The economics of manga seem unstoppable. Pocket-sized and printed in black and white on cheap paper, they cost less to produce than the lavish, all-colour hardback albums produced in France and Belgium. Margins on manga are also higher because it is much cheaper to pay a licence fee to translate an existing series than to commission an original work from a European artist.

Manga sell for around €6 - half the cost of a traditional comic book. Whereas a French comic series offers readers one volume a year, manga publishers deliver a new tome every month. Tintin, Astérix, Lucky Luke and today's hero, Titeuf, a sex- obsessed 10-year-old, will have to work harder for shelf space. Some new stores in Paris only stock manga.

The appeal of manga reflects a wider fascination with Japanese culture, extending all the way up to President Jacques Chirac, a fan of sumo, and back to the Impressionist movement. Japanophilia is evident in the trend for French publishers to produce comics that read from right to left and no longer delete untranslatable onomatopoeia. Manga-junkies take nerdish pleasure in knowing that boin boin signifies bouncing breasts and bashi bashi the sound of smacking someone on the head.

The increasing sophistication of the manga available in France - at Angoulême this year, 20th Century Boy by Naoki Urusawa won the prize for the best series - helps publishers defend themselves against criticism that they are corrupting youth. "If we did not have manga, a whole generation would have stayed in front of the television and never held a book in their hands," says Mr Glénat. "Better that they read manga than never learn to read at all."

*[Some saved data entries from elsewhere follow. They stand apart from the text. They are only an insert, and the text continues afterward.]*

/-- Blocks of a pattern injection still to come: 1,024 bits take 4,572 ps at 224 Gb/s and 99,297 ps in Malsol mode. -/
def State.injectLeft (s : State) (l : Nat) : Nat :=
  let n := s.fld LAN_INJECT.count l 0
  match (s.lane l).injAt with
  | some t =>
    if s.fld LAN_INJECT.mode l 0 = 1 && !patOff (s.fld LAN_TEST_CFG.gen_pat l 0) then
      n - (s.now - t) / (if s.malsol (l / 2) then 99297 else 4572)
    else n
  | none => n

end Sys2Proof.Machine
end

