/-- Set the code of a slot. -/
def State.setSlotCode (s : State) (slot code : Nat) : State :=
  if slot = 0 then s.setFld SEC_BOOT_STATUS.code_a 0 0 code else s.setFld SEC_BOOT_STATUS.code_b 0 0 code

/-- Boot has failed (R421): the host ports leave setup as endpoints at 64.0 GT/s, and nothing else does. -/
def State.bootFailed (s : State) : State :=
  let s := s.setFld SEC_BOOT_STATUS.state 0 0 3
  (List.range 8).foldl (fun s p =>
    ((s.setFld HIF_PORT_CFG.mode p 0 0).setFld HIF_PORT_CFG.max_speed p 0 0).portExit p) s

/-- The flash offset of a slot's configuration section (R419). -/
def cfgBase (slot : Nat) : Nat := slotBase slot + 0xF00000

/-- A little-endian number of a slot's configuration section. -/
def State.cfgNum (s : State) (slot off n : Nat) : Nat := s.slotNum slot (0xF00000 + off) n

/-- Check 0x01 of R421: both format fields, and every length within its limit (R420). -/
def State.formatOk (s : State) (slot : Nat) : Bool :=
  s.slotNum slot 0 4 == 1 && s.cfgNum slot 0 4 == 1 && s.slotNum slot 8 4 ≤ 8 * 2 ^ 20 && s.cfgNum slot 4 4 ≤ 128 * 1024 &&
    s.cfgNum slot 20 2 ≤ 16 && s.cfgNum slot 22 2 ≤ 256 && s.cfgNum slot 24 4 ≤ 4000

/-- A key of the flash is that of one of the fuse slots (R421). -/
def State.keyFused (s : State) (at_ : Nat) (slots : Fuses → List (BitVec 512)) : Bool :=
  (s.sec.fuses.map slots).any fun l => l.contains (Config.sha512 (s.flash.read at_ 32))

/-- Checks 0x01 and 0x02 of R421: the code of the first that fails, 0 where both pass. -/
def State.imageCode (s : State) (slot : Nat) : Nat :=
  if !s.formatOk slot then 1
  else if !s.keyFused (slotBase slot + 16) (·.vendorKeys) then 2
  else 0

/-- The configuration section with its signature taken as zero (R420). -/
def State.cfgSigned (s : State) (slot : Nat) : List Byte :=
  let all := s.flash.read (cfgBase slot) (s.cfgNum slot 4 4)
  all.take 64 ++ (all.drop 64).mapIdx fun i b => if i < 64 then 0 else b

/-- The checks of step 4 (R421) in order: the code of the first that fails, 0 where all pass. -/
def State.headerCode (s : State) (slot : Nat) : Nat :=
  let key := s.flash.read (cfgBase slot + 32) 32
  if s.imageCode slot ≠ 0 then s.imageCode slot
  else if !s.keyFused (cfgBase slot + 32) (·.ownerKeys) then 5
  else if !Config.verify key (s.cfgSigned slot) (BitVec.ofNat 512 (s.cfgNum slot 64 64)) then 6
  else if s.cfgNum slot 8 8 ≠ s.fld SEC_IDENTITY.identity 0 0 then 7
  else 0

/-- The firmware section of a slot (R419). -/
def State.fwSection (s : State) (slot : Nat) : List Byte := s.flash.read (slotBase slot + 0x1000) (s.slotNum slot 8 4)

/-- Checks 0x03 and 0x04 of R421. -/
def State.firmwareCode (s : State) (slot : Nat) : Nat :=
  let key := s.flash.read (slotBase slot + 16) 32
  if (Config.sha512 (s.fwSection slot)).toNat ≠ s.slotNum slot 48 64 ||
      !Config.verify key (s.flash.read (slotBase slot) 112) (BitVec.ofNat 512 (s.slotNum slot 112 64)) then 3
  else if s.slotNum slot 4 4 < s.fld SEC_SVN.svn_min 0 0 then 4
  else 0

/-- The write list of a slot (R420): each entry's offset, whether its bytes 4 to 7 are zero, and its value. -/
def State.writeList (s : State) (slot : Nat) : List (Nat × Bool × Word) :=
  let first := 128 + 64 * s.cfgNum slot 20 2 + 8 * s.cfgNum slot 22 2
  (List.range (s.cfgNum slot 24 4)).map fun i =>
    let o := first + 16 * i
    (s.cfgNum slot o 4, s.cfgNum slot (o + 4) 4 == 0, BitVec.ofNat 64 (s.cfgNum slot (o + 8) 8))

/-- Step 4: both slots' headers and configuration sections are checked; the best candidate is the valid slot with the
higher sequence, and slot A where they are equal. -/
def State.headersChecked (s : State) : State :=
  if s.sec.step ≠ 3 then s
  else
    let s := ((s.atStep 4).setSlotCode 0 (s.headerCode 0)).setSlotCode 1 (s.headerCode 1)
    let s := s.setFld SEC_BOOT_STATUS.state 0 0 1
    let okA := s.slotCode 0 = 0
    let okB := s.slotCode 1 = 0
    let cand := if okA ∧ (¬ okB ∨ s.slotSeq 1 ≤ s.slotSeq 0) then 0 else 1
    if okA ∨ okB then { s with sec := { s.sec with cand := cand } } else s.bootFailed

/-- The candidate is invalid (R421): the other slot is tried, once, when it has passed step 4. -/
def State.candidateBad (s : State) (code : Nat) : State :=
  let c := s.sec.cand
  let s := s.setSlotCode c code
  if !s.sec.tried && s.slotCode (1 - c) == 0 then
    { s with sec := { s.sec with cand := 1 - c, tried := true } }
  else s.bootFailed

/-- What booting a slot loads (R422, R429): its measurement, svn and lists. -/
def State.loadSlot (s : State) : State :=
  let c := s.sec.cand
  let cfgAt := cfgBase c
  let n := s.cfgNum c 20 2
  let d := s.cfgNum c 22 2
  let fw := BitVec.ofNat 512 (s.slotNum c 48 64)
  let s : State := { s with sec := { s.sec with
    fwBoot := fw, fwRunning := fw
    cfg := Config.sha512 (s.flash.read cfgAt (s.cfgNum c 4 4))
    allow := (List.range n).map fun i => BitVec.ofNat 512 (ofLE (s.flash.read (cfgAt + 128 + 64 * i) 64))
    deny := (List.range d).map fun i => ofLE (s.flash.read (cfgAt + 128 + 64 * n + 8 * i) 8) } }
  (s.setFlag SEC_BOOT_STATUS.slot 0 0 (c == 1)).setFld SEC_SVN.svn 0 0 (s.slotNum c 4 4)

/-! ## HBM and firmware (R416, steps 7 to 9) -/

/-- Step 7. -/
def State.hbmTrained (s : State) : State :=
  if s.sec.step < 3 ∨ s.sec.hbmTrained then s else { s with sec := { s.sec with hbmTrained := true } }
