-- ==== Sys2Proof/Machine/Boot.lean ====
section
/-!
DEFINITION. The register window of RMA (R168, R169), and the steps of power-up that write registers and release blocks
(R403 to R405, R416, R421, R422).
-/
set_option Elab.async false
namespace Sys2Proof.Machine

/-! ## The register window (R169, R197) -/

/-- The checks of a request to window 0xFFFF, in order. -/
def State.regWinRefusal (s : State) (p : Packet) : Option (Nat × Nat) :=
  if (s.ctx (pDstCtx p)).phase ≠ .opened then some (0x12, 0x01)
  else if !s.flag RMA_REG_CTL.enable 0 0 then some (0x12, 0x03)
  else if pKey p ≠ s.fld RMA_REG_CTL.key 0 0 then some (0x12, 0x04)
  else if pType p = 3 then some (0x12, 0x0A)
  else if reqLen p ≠ 8 ∨ reqOff p % 8 ≠ 0 then some (0x13, 0x08)
  else if 2 ^ 26 ≤ reqOff p then some (0x13, 0x01)
  else s.rcntRefusal p

/-- A request to the register window opens an operation: one register access of the fabric peer, whose end answers it. -/
def State.regWinAdmit (s : State) (p : Packet) : State :=
  if !s.opRoom p then s.tgtBusy p
  else match s.regWinRefusal p with
    | some (st, dt) => (s.pmcEv 4 3 0 0 (b2n (st != 0x12 || dt != 9))).recordRefusal p st dt
    | none =>
      let v := { s.newOp p .active 0 0 0 false with present := [0] }
      let s := (s.putOp v).pmcEv 6 1 0 0 1
      s.regAccess
        { m := mPeer (pSrcNode p), off := reqOff p, size := .w64
          write := if pType p = 0 then some (BitVec.ofNat 64 (ofLE (pData p))) else none
          op := some (⟨v.ctx, v.remote, v.osn⟩, reqCounter p), since := s.now }

/-- A PUT, GET or ATOMIC request at the target: to the register window, or to a window of its context (R168). -/
def State.rmaArrive (s : State) (p : Packet) : State :=
  s.rmaRequest p fun s => if pWindow p = 0xFFFF then s.regWinAdmit p else s.admitOp p

/-! ## Steps 5 and 6 of power-up (R416, R421, R422) -/

/-- An entry of the lists that check 0x08 admits before it is applied. -/
def listEntryOk (off : Nat) : Bool :=
  off < 2 ^ 26 && off % 8 == 0 && off / 2 ^ 20 != 15 &&
    match (regAt off).map fun r => r.reg with
    | some Reg.TOP_RESET => false
    | some Reg.TOP_SETUP_DONE => false
    | _ => true

/-- SEC applies one entry with the master ID of the device hardware, without waiting for the log (R435). -/
def State.applyEntry (s : State) (e : Nat × Word) : State × Bool :=
  if listEntryOk e.1 then s.performWrite ⟨mDev 15, e.1, .w64, some e.2, none, s.now⟩ e.2 else (s, false)

/-- The default list is applied (R422). -/
def State.applyDefaults (s : State) (es : List (Nat × Word)) : State := es.foldl (fun s e => (s.applyEntry e).1) s

/-- The write list is applied in order, up to the first entry that check 0x08 refuses (R421, R422). -/
def State.applyList (s : State) : List (Nat × Bool × Word) → State × Bool
  | [] => (s, true)
  | (off, zero, w) :: es =>
    let x := s.applyEntry (off, w)
    if zero && x.2 then x.1.applyList es else (if zero then x.1 else s, false)

/-- A list gives the peer of a line port: the boot image supplies a map of its own (R234). -/
def suppliesMap (offs : List Nat) : Bool :=
  offs.any fun o => (RegRef.mk .RTE_PORT_MAP 0 0).off ≤ o && o < (RegRef.mk .RTE_PORT_MAP 0 141).off

/-- The boot firmware writes the natural map of the line ports (R234). -/
def State.naturalMap (s : State) : State :=
  (List.range 141).foldl (fun s p =>
    s.setFld RTE_PORT_MAP.peer 0 p (if p % 47 < s.coord (p / 47) then p % 47 else p % 47 + 1)) s

/-- Steps 5 and 6: the firmware of the candidate is checked, and the lists are applied: the default list of its firmware
section, and the write list of its configuration section (R421, R422). -/
def State.firmwareVerified (s : State) (defaults : List (Nat × Word)) (timeRef : Bool) : State :=
  let c := s.sec.cand
  let code := s.firmwareCode c
  if s.sec.step ≠ 4 ∨ s.fld SEC_BOOT_STATUS.state 0 0 ≠ 1 then s
  else if code ≠ 0 then s.candidateBad code
  else
    let writes := s.writeList c
    let x := (s.applyDefaults defaults).applyList writes
    if !x.2 then x.1.candidateBad 8
    else
      let s := if suppliesMap (defaults.map (·.1) ++ writes.map (·.1)) then x.1 else x.1.naturalMap
      let s := s.loadSlot
      let s : State := { s with lnk := { s.lnk with timeRef := timeRef } }
      s.atStep 6

/-! ## Step 9 (R416, R345) -/

/-- Resident firmware writes a register. -/
def State.fwWrite (s : State) (r : RegRef) (v : Word) : State :=
  (s.performWrite ⟨mCore 63, r.off, .w64, some v, none, s.now⟩ v).1

/-- Step 9: the firmware section is in handler memory, and the firmware cores run; they march every bank of the scratchpad in
mode 0 with repair. -/
def State.firmwareLoaded (s : State) : State :=
  if s.sec.step ≠ 6 ∨ !s.log.ring then s
  else
    let s : State := { s with hmem := s.hmem.write 0 (s.fwSection s.sec.cand) }
    let s := (((s.atStep 9).setFld SEC_BOOT_STATUS.state 0 0 2).startFwCores).bootWait
    let s := s.fwWrite ⟨.SPD_MARCH_MASK, 0, 0⟩ (BitVec.allOnes 64)
    s.fwWrite ⟨.SPD_MARCH_CTL, 0, 0⟩ (SPD_MARCH_CTL.start.mask ||| SPD_MARCH_CTL.repair.mask)

/-! ## Step 10 (R403 to R405, R416, R478) -/

/-- Firmware releases blocks through TOP_SETUP_DONE: a register write of a firmware core. -/
def State.releaseBlocks (s : State) (blocks : Nat) : State := s.fwWrite ⟨.TOP_SETUP_DONE, 0, 0⟩ (BitVec.ofNat 64 blocks)

/-- The blocks that stay in setup during replay: CMD, CTX, XLT, MAT, RMA, HDL and RSV (R405). -/
def replayBlocks : Nat := 2 ^ 2 + 2 ^ 3 + 2 ^ 4 + 2 ^ 5 + 2 ^ 6 + 2 ^ 11 + 2 ^ 14

/-- The CRC-32C in bytes 4 to 7 is that of the bytes with the field zero (R394, R395). -/
def crcHolds (bs : List Byte) : Bool := bytesAt bs 4 4 == (crc32c (bs.take 4 ++ [0, 0, 0, 0] ++ bs.drop 8)).toNat

/-- The superblock copy that counts: valid, and of the higher gen (R394). -/
def validCopy (copies : List (List Byte)) : Option (List Byte) :=
  (copies.filter fun c => c.length == 512 && crcHolds c).foldl (fun a c =>
    match a with
    | none => some c
    | some b => if bytesAt b 8 8 < bytesAt c 8 8 then some c else some b) none

/-- Every record from the first byte on is valid, the LSNs run from `lsn` on, and the last is a SEAL record with `last`. -/
def chainHolds (last : Nat) : Nat → Nat → List Byte → Bool
  | 0, _, _ => false
  | fuel + 1, lsn, bs =>
    let n := 64 * bytesAt bs 1 1
    let r := bs.take n
    (n == 64 || n == 128) && r.length == n && crcHolds r && bytesAt r 8 8 == lsn &&
      if (bs.drop n).isEmpty then bytesAt r 0 1 == 0x7F && lsn == last else chainHolds last fuel (lsn + 1) (bs.drop n)

/-- The ring bytes read are those from the superblock's tail_off to the end of its seal record. -/
def ringCovers (sb : List Byte) (n : Nat) : Bool :=
  let size := bytesAt sb 32 8
  n % 64 == 0 && 0 < n && n ≤ size && (bytesAt sb 48 8 + n) % size == (bytesAt sb 64 8 + 64) % size

/-- The checks of R403 in order: the code of the first that fails, 0 where all pass. -/
def State.journalCheck (s : State) (x : JournalRead) : Nat :=
  if !s.flag RSV_CFG.enable 0 0 then 1
  else if !x.readable || !s.targetReady then 6
  else match validCopy x.copies with
    | none => 2
    | some sb =>
      if bytesAt sb 80 1 ≠ 1 then 2
      else if !(ringCovers sb x.ring.length && chainHolds (bytesAt sb 56 8) x.ring.length (bytesAt sb 40 8) x.ring) then 3
      else if bytesAt sb 16 8 ≠ s.fld SEC_IDENTITY.identity 0 0 then 4
      else if bytesAt sb 72 8 < s.dirtyCount then 5
      else 0

/-- The journal is not trusted (R404): the failed check is recorded, the quarantine begins, blocks are released. -/
def State.distrust (s : State) (code blocks : Nat) : State :=
  let q := s.fld RSV_CFG.quarantine_ms 0 0
  let s := s.setFld RSV_STATUS.untrusted 0 0 code
  let s : State := if q = 0 then s else { s with rsv := { s.rsv with quarantineEnd := some (s.sec.bootAt + ms q) } }
  s.releaseBlocks blocks

/-- RSV goes on from a superblock: its generation counts, and where the journal is trusted, its place and its records, which
replay applies (R394, R405). -/
def State.takeJournal (s : State) (x : JournalRead) (trusted : Bool) : State :=
  match validCopy x.copies with
  | none => s
  | some sb =>
    let s : State := { s with rsv := { s.rsv with sbGen := bytesAt sb 8 8 } }
    if !trusted then s
    else { s with rsv := { s.rsv with
      journalId := bytesAt sb 24 8, tailLsn := bytesAt sb 40 8, tailOff := bytesAt sb 48 8
      nextLsn := bytesAt sb 56 8 + 1, ringOff := (bytesAt sb 64 8 + 64) % bytesAt sb 32 8, ring := x.ring } }

/-- Step 10: replay starts when the journal is trusted. It follows the march of step 9, and waits until PWRFAIL_N has been high
for 10 ms (R478). -/
def State.release (s : State) (x : JournalRead) : State :=
  if s.sec.step ≠ 9 ∨ s.pwr.pfLow ∨ s.spd.march.isSome ∨ s.fld SEC_BOOT_STATUS.state 0 0 = 3 then s
  else
    let code := s.journalCheck x
    let s := ((s.advance (s.pwr.pfAt + ms 10)).atStep 10).takeJournal x (code == 0)
    if code = 0 then ((s.setFld RSV_STATUS.state 0 0 1).startReplayCores).releaseBlocks (2 ^ 20 - 1 - replayBlocks)
    else s.distrust code (2 ^ 20 - 1)

/-- Replay ends, and the remaining blocks leave setup (R405); data that cannot be read is a target error, and the journal is
not trusted (R412). -/
def State.replayEnd (s : State) (readable : Bool) (t : Nat) : State :=
  if s.fld RSV_STATUS.state 0 0 ≠ 1 then s
  else
    let s := s.advance (s.sec.bootAt + ms t)
    if readable then s.replay.endReplayCores.releaseBlocks replayBlocks
    else
      let s : State := { s with rsv := { s.rsv with ring := [] } }
      ((s.fault 14 1 0).setFld RSV_STATUS.state 0 0 0).endReplayCores.distrust 6 replayBlocks

/-- The quarantine ends (R404). -/
def State.quarantineOver (s : State) : State :=
  match s.rsv.quarantineEnd with
  | none => s
  | some t =>
    let s := s.advance t
    { s with rsv := { s.rsv with quarantineEnd := none } }

end Sys2Proof.Machine
end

Benoit Mouchart, artistic director of the Angoulême festival, is also optimistic. "Manga is not the 'yellow peril'. It may be paradoxical, but we can almost say that manga is in the process of saving the French publishing industry," he says. "When people come into stores every month to buy manga, they will also buy a Franco-Belgian bande dessinéealbum. And with the profits from their manga bestsellers, publishers cross-subsidise all their other French language publishing activities." With that more hopeful thought, Mr Guez de Balzac can rest in peace.